theorem Bus_hiveRead_steady {σ : State} (s : State) (n o len : Nat) (q : Mem.Req) (hσ : Steady σ s) : Steady σ (Bus.hiveRead s n o len q).1 := by
  unfold Bus.hiveRead
  try dsimp only
  repeat' (first | with_reducible assumption | with_reducible apply HiveOps_read_steady | with_reducible apply Bus_hiveCheck_steady | with_reducible apply Pairs_bytes_steady | with_reducible apply Report_countUnmapped_steady | with_reducible apply Steady.ite | with_reducible apply Steady.iteFst | split | (with_reducible apply Steady.foldl <;> intros) | (with_reducible apply Steady.foldlFst <;> intros) | intro _)

theorem Bus_storeRead_steady {σ : State} (s : State) (a n : Nat) (q : Mem.Req) (hσ : Steady σ s) : Steady σ (Bus.storeRead s a n q).1 := by
  unfold Bus.storeRead
  try dsimp only
  repeat' (first | with_reducible assumption | with_reducible apply Mem_load_steady | with_reducible apply Steady.ite | with_reducible apply Steady.iteFst | split)

theorem Bus_readIn_steady {σ : State} (s : State) (a n : Nat) (q : Mem.Req) (hσ : Steady σ s) : Steady σ (Bus.readIn s a n q).1 := by
  unfold Bus.readIn
  try dsimp only
  repeat' (first | with_reducible assumption | with_reducible apply HiveOps_read_steady | with_reducible apply Report_countUnmapped_steady | with_reducible apply Bus_hiveRead_steady | with_reducible apply Bus_storeRead_steady | with_reducible apply Steady.ite | with_reducible apply Steady.iteFst | split | intro _)

theorem Bus_readParts_steady {a : State} (f : Nat) (s : State) (b n : Nat) (q : Mem.Req) (h : Steady a s) :
    Steady a (Bus.readParts f s b n q).1 := by
  induction f generalizing s b n with
  | zero => exact h
  | succ f ih =>
    simp only [Bus.readParts]
    split
    · exact Bus_readIn_steady _ _ _ _ h
    · split
      · exact Bus_readIn_steady _ _ _ _ h
      · exact ih _ _ _ (Bus_readIn_steady _ _ _ _ h)


theorem Bus_read_steady {a : State} (s : State) (b n : Nat) (q : Mem.Req) (h : Steady a s) : Steady a (Bus.read s b n q).1 := by
  unfold Bus.read
  exact Steady.iteFst (Report_countUnmapped_steady _ h) (Bus_readParts_steady _ _ _ _ _ h)


theorem Bus_hostWrite_steady {σ : State} (s0 : State) (a : Nat) (data : Bytes) (hits : List CodeHit) (hσ : Steady σ s0) : Steady σ (Bus.hostWrite s0 a data hits) := by
  unfold Bus.hostWrite
  try dsimp only
  repeat' (first | with_reducible assumption | with_reducible apply Mem_inject_steady | with_reducible apply Ops_emit_steady | with_reducible apply FlagWindow_write_steady | with_reducible apply Regs_write_steady | with_reducible apply Bus_write_steady | with_reducible apply Steady.ite | with_reducible apply Steady.iteFst | split)

theorem Bus_hostRead_steady {σ : State} (s0 : State) (a n : Nat) (e : Ecc) (hσ : Steady σ s0) : Steady σ (Bus.hostRead s0 a n e) := by
  unfold Bus.hostRead
  try dsimp only
  repeat' (first | with_reducible assumption | with_reducible apply Ops_emit_steady | with_reducible apply Mem_inject_steady | with_reducible apply HiveOps_reports_steady | with_reducible apply HiveOps_read_steady | with_reducible apply Bus_read_steady | with_reducible apply Steady.ite | with_reducible apply Steady.iteFst | split)

theorem Bus_execHostMemoryWrite_goes (addr : Nat) (data : HostData) (s : State) : Goes s (Bus.execHostMemoryWrite addr data s) := by
  refine ⟨_, rfl, ?_⟩
  try dsimp only
  repeat' (first | with_reducible exact Steady.refl _ | with_reducible assumption | with_reducible apply Regs_hostWrite_steady | with_reducible apply Bus_hostWrite_steady)

theorem Bus_execHostMemoryRead_goes (addr len : Nat) (ecc : Ecc) (s : State) : Goes s (Bus.execHostMemoryRead addr len ecc s) := by
  refine ⟨_, rfl, ?_⟩
  try dsimp only
  repeat' (first | with_reducible exact Steady.refl _ | with_reducible assumption | with_reducible apply Bus_hostRead_steady)

end

/-! ## Machine/Tracker.lean -/

section

open Machine.Bits Machine.Ops Machine.Report
open Machine.Bits Machine.Ops Machine.Report
open Machine.Tracker

theorem Tracker_lateRequest_steady {σ : State} (s : State) (p : Pkt) (ctx : Nat) (hσ : Steady σ s) : Steady σ (Tracker.lateRequest s p ctx) := by
  unfold Tracker.lateRequest
  try dsimp only
  repeat' (first | with_reducible assumption | (intro w; exact ⟨w.1, w.2⟩) | (intro w; unfold Mem.wf at w ⊢; exact w) | with_reducible apply Report_lateRecord_steady | with_reducible apply Ops_modRemote_steady | with_reducible apply Cicada_bump_steady | (fail_if_no_progress with_reducible apply Steady.sameMk) | intro _)

theorem Tracker_lateOrdered_steady {σ : State} (s : State) (k : Nat) (p : Pkt) (next : Nat) (hσ : Steady σ s) : Steady σ (Tracker.lateOrdered s k p next) := by
  unfold Tracker.lateOrdered
  try dsimp only
  repeat' (first | with_reducible assumption | (intro w; exact ⟨w.1, w.2⟩) | (intro w; unfold Mem.wf at w ⊢; exact w) | with_reducible apply Report_lateRecord_steady | with_reducible apply Ops_modRemote_steady | with_reducible apply Cicada_bump_steady | (fail_if_no_progress with_reducible apply Steady.sameMk) | intro _)

theorem Tracker_peer_steady {σ : State} (s : State) (p : Pkt) (hσ : Steady σ s) : Steady σ (Tracker.peer s p).2 := by
  unfold Tracker.peer
  try dsimp only
  repeat' (first | with_reducible assumption | (intro w; exact ⟨w.1, w.2⟩) | (intro w; unfold Mem.wf at w ⊢; exact w) | with_reducible apply Ops_modRemote_steady | split | (fail_if_no_progress with_reducible apply Steady.sameMk) | intro _)

theorem Tracker_setTrack_steady {σ : State} (s : State) (k : Nat) (t : Track) (hσ : Steady σ s) : Steady σ (Tracker.setTrack s k t) := by
  unfold Tracker.setTrack
  try dsimp only
  repeat' (first | with_reducible assumption | (intro w; exact ⟨w.1, w.2⟩) | (intro w; unfold Mem.wf at w ⊢; exact w) | with_reducible apply Ops_modRemote_steady | (fail_if_no_progress with_reducible apply Steady.sameMk) | intro _)

theorem Tracker_room_steady {a : State} (s : State) (h : Steady a s) : ∀ t, Tracker.room s = some t → Steady a t := by
  intro t e
  simp only [Tracker.room] at e
  split at e
  · simp only [Option.some.injEq] at e; subst e; exact h
  · simp only [Option.map_eq_some_iff] at e
    obtain ⟨k, -, rfl⟩ := e
    exact (Ops_modRemote_steady _ _ h (fun w => ⟨w.1, w.2⟩))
..........
Write out every entry exactly as it appears.

theorem Bus_hiveRead_steady {σ : State} (s : State) (n o len : Nat) (q : Mem.Req) (hσ : Steady σ s) : Steady σ (Bus.hiveRead s n o len q).1 := by
  unfold Bus.hiveRead
  try dsimp only
  repeat' (first | with_reducible assumption | with_reducible apply HiveOps_read_steady | with_reducible apply Bus_hiveCheck_steady | with_reducible apply Pairs_bytes_steady | with_reducible apply Report_countUnmapped_steady | with_reducible apply Steady.ite | with_reducible apply Steady.iteFst | split | (with_reducible apply Steady.foldl <;> intros) | (with_reducible apply Steady.foldlFst <;> intros) | intro _)

theorem Bus_storeRead_steady {σ : State} (s : State) (a n : Nat) (q : Mem.Req) (hσ : Steady σ s) : Steady σ (Bus.storeRead s a n q).1 := by
  unfold Bus.storeRead
  try dsimp only
  repeat' (first | with_reducible assumption | with_reducible apply Mem_load_steady | with_reducible apply Steady.ite | with_reducible apply Steady.iteFst | split)

theorem Bus_readIn_steady {σ : State} (s : State) (a n : Nat) (q : Mem.Req) (hσ : Steady σ s) : Steady σ (Bus.readIn s a n q).1 := by
  unfold Bus.readIn
  try dsimp only
  repeat' (first | with_reducible assumption | with_reducible apply HiveOps_read_steady | with_reducible apply Report_countUnmapped_steady | with_reducible apply Bus_hiveRead_steady | with_reducible apply Bus_storeRead_steady | with_reducible apply Steady.ite | with_reducible apply Steady.iteFst | split | intro _)

theorem Bus_readParts_steady {a : State} (f : Nat) (s : State) (b n : Nat) (q : Mem.Req) (h : Steady a s) :
    Steady a (Bus.readParts f s b n q).1 := by
  induction f generalizing s b n with
  | zero => exact h
  | succ f ih =>
    simp only [Bus.readParts]
    split
    · exact Bus_readIn_steady _ _ _ _ h
    · split
      · exact Bus_readIn_steady _ _ _ _ h
      · exact ih _ _ _ (Bus_readIn_steady _ _ _ _ h)


theorem Bus_read_steady {a : State} (s : State) (b n : Nat) (q : Mem.Req) (h : Steady a s) : Steady a (Bus.read s b n q).1 := by
  unfold Bus.read
  exact Steady.iteFst (Report_countUnmapped_steady _ h) (Bus_readParts_steady _ _ _ _ _ h)


theorem Bus_hostWrite_steady {σ : State} (s0 : State) (a : Nat) (data : Bytes) (hits : List CodeHit) (hσ : Steady σ s0) : Steady σ (Bus.hostWrite s0 a data hits) := by
  unfold Bus.hostWrite
  try dsimp only
  repeat' (first | with_reducible assumption | with_reducible apply Mem_inject_steady | with_reducible apply Ops_emit_steady | with_reducible apply FlagWindow_write_steady | with_reducible apply Regs_write_steady | with_reducible apply Bus_write_steady | with_reducible apply Steady.ite | with_reducible apply Steady.iteFst | split)

theorem Bus_hostRead_steady {σ : State} (s0 : State) (a n : Nat) (e : Ecc) (hσ : Steady σ s0) : Steady σ (Bus.hostRead s0 a n e) := by
  unfold Bus.hostRead
  try dsimp only
  repeat' (first | with_reducible assumption | with_reducible apply Ops_emit_steady | with_reducible apply Mem_inject_steady | with_reducible apply HiveOps_reports_steady | with_reducible apply HiveOps_read_steady | with_reducible apply Bus_read_steady | with_reducible apply Steady.ite | with_reducible apply Steady.iteFst | split)

theorem Bus_execHostMemoryWrite_goes (addr : Nat) (data : HostData) (s : State) : Goes s (Bus.execHostMemoryWrite addr data s) := by
  refine ⟨_, rfl, ?_⟩
  try dsimp only
  repeat' (first | with_reducible exact Steady.refl _ | with_reducible assumption | with_reducible apply Regs_hostWrite_steady | with_reducible apply Bus_hostWrite_steady)

theorem Bus_execHostMemoryRead_goes (addr len : Nat) (ecc : Ecc) (s : State) : Goes s (Bus.execHostMemoryRead addr len ecc s) := by
  refine ⟨_, rfl, ?_⟩
  try dsimp only
  repeat' (first | with_reducible exact Steady.refl _ | with_reducible assumption | with_reducible apply Bus_hostRead_steady)

end

/-! ## Machine/Tracker.lean -/

section

open Machine.Bits Machine.Ops Machine.Report
open Machine.Bits Machine.Ops Machine.Report
open Machine.Tracker

theorem Tracker_lateRequest_steady {σ : State} (s : State) (p : Pkt) (ctx : Nat) (hσ : Steady σ s) : Steady σ (Tracker.lateRequest s p ctx) := by
  unfold Tracker.lateRequest
  try dsimp only
  repeat' (first | with_reducible assumption | (intro w; exact ⟨w.1, w.2⟩) | (intro w; unfold Mem.wf at w ⊢; exact w) | with_reducible apply Report_lateRecord_steady | with_reducible apply Ops_modRemote_steady | with_reducible apply Cicada_bump_steady | (fail_if_no_progress with_reducible apply Steady.sameMk) | intro _)

theorem Tracker_lateOrdered_steady {σ : State} (s : State) (k : Nat) (p : Pkt) (next : Nat) (hσ : Steady σ s) : Steady σ (Tracker.lateOrdered s k p next) := by
  unfold Tracker.lateOrdered
  try dsimp only
  repeat' (first | with_reducible assumption | (intro w; exact ⟨w.1, w.2⟩) | (intro w; unfold Mem.wf at w ⊢; exact w) | with_reducible apply Report_lateRecord_steady | with_reducible apply Ops_modRemote_steady | with_reducible apply Cicada_bump_steady | (fail_if_no_progress with_reducible apply Steady.sameMk) | intro _)

theorem Tracker_peer_steady {σ : State} (s : State) (p : Pkt) (hσ : Steady σ s) : Steady σ (Tracker.peer s p).2 := by
  unfold Tracker.peer
  try dsimp only
  repeat' (first | with_reducible assumption | (intro w; exact ⟨w.1, w.2⟩) | (intro w; unfold Mem.wf at w ⊢; exact w) | with_reducible apply Ops_modRemote_steady | split | (fail_if_no_progress with_reducible apply Steady.sameMk) | intro _)

theorem Tracker_setTrack_steady {σ : State} (s : State) (k : Nat) (t : Track) (hσ : Steady σ s) : Steady σ (Tracker.setTrack s k t) := by
  unfold Tracker.setTrack
  try dsimp only
  repeat' (first | with_reducible assumption | (intro w; exact ⟨w.1, w.2⟩) | (intro w; unfold Mem.wf at w ⊢; exact w) | with_reducible apply Ops_modRemote_steady | (fail_if_no_progress with_reducible apply Steady.sameMk) | intro _)

theorem Tracker_room_steady {a : State} (s : State) (h : Steady a s) : ∀ t, Tracker.room s = some t → Steady a t := by
  intro t e
  simp only [Tracker.room] at e
  split at e
  · simp only [Option.some.injEq] at e; subst e; exact h
  · simp only [Option.map_eq_some_iff] at e
    obtain ⟨k, -, rfl⟩ := e
    exact (Ops_modRemote_steady _ _ h (fun w => ⟨w.1, w.2⟩))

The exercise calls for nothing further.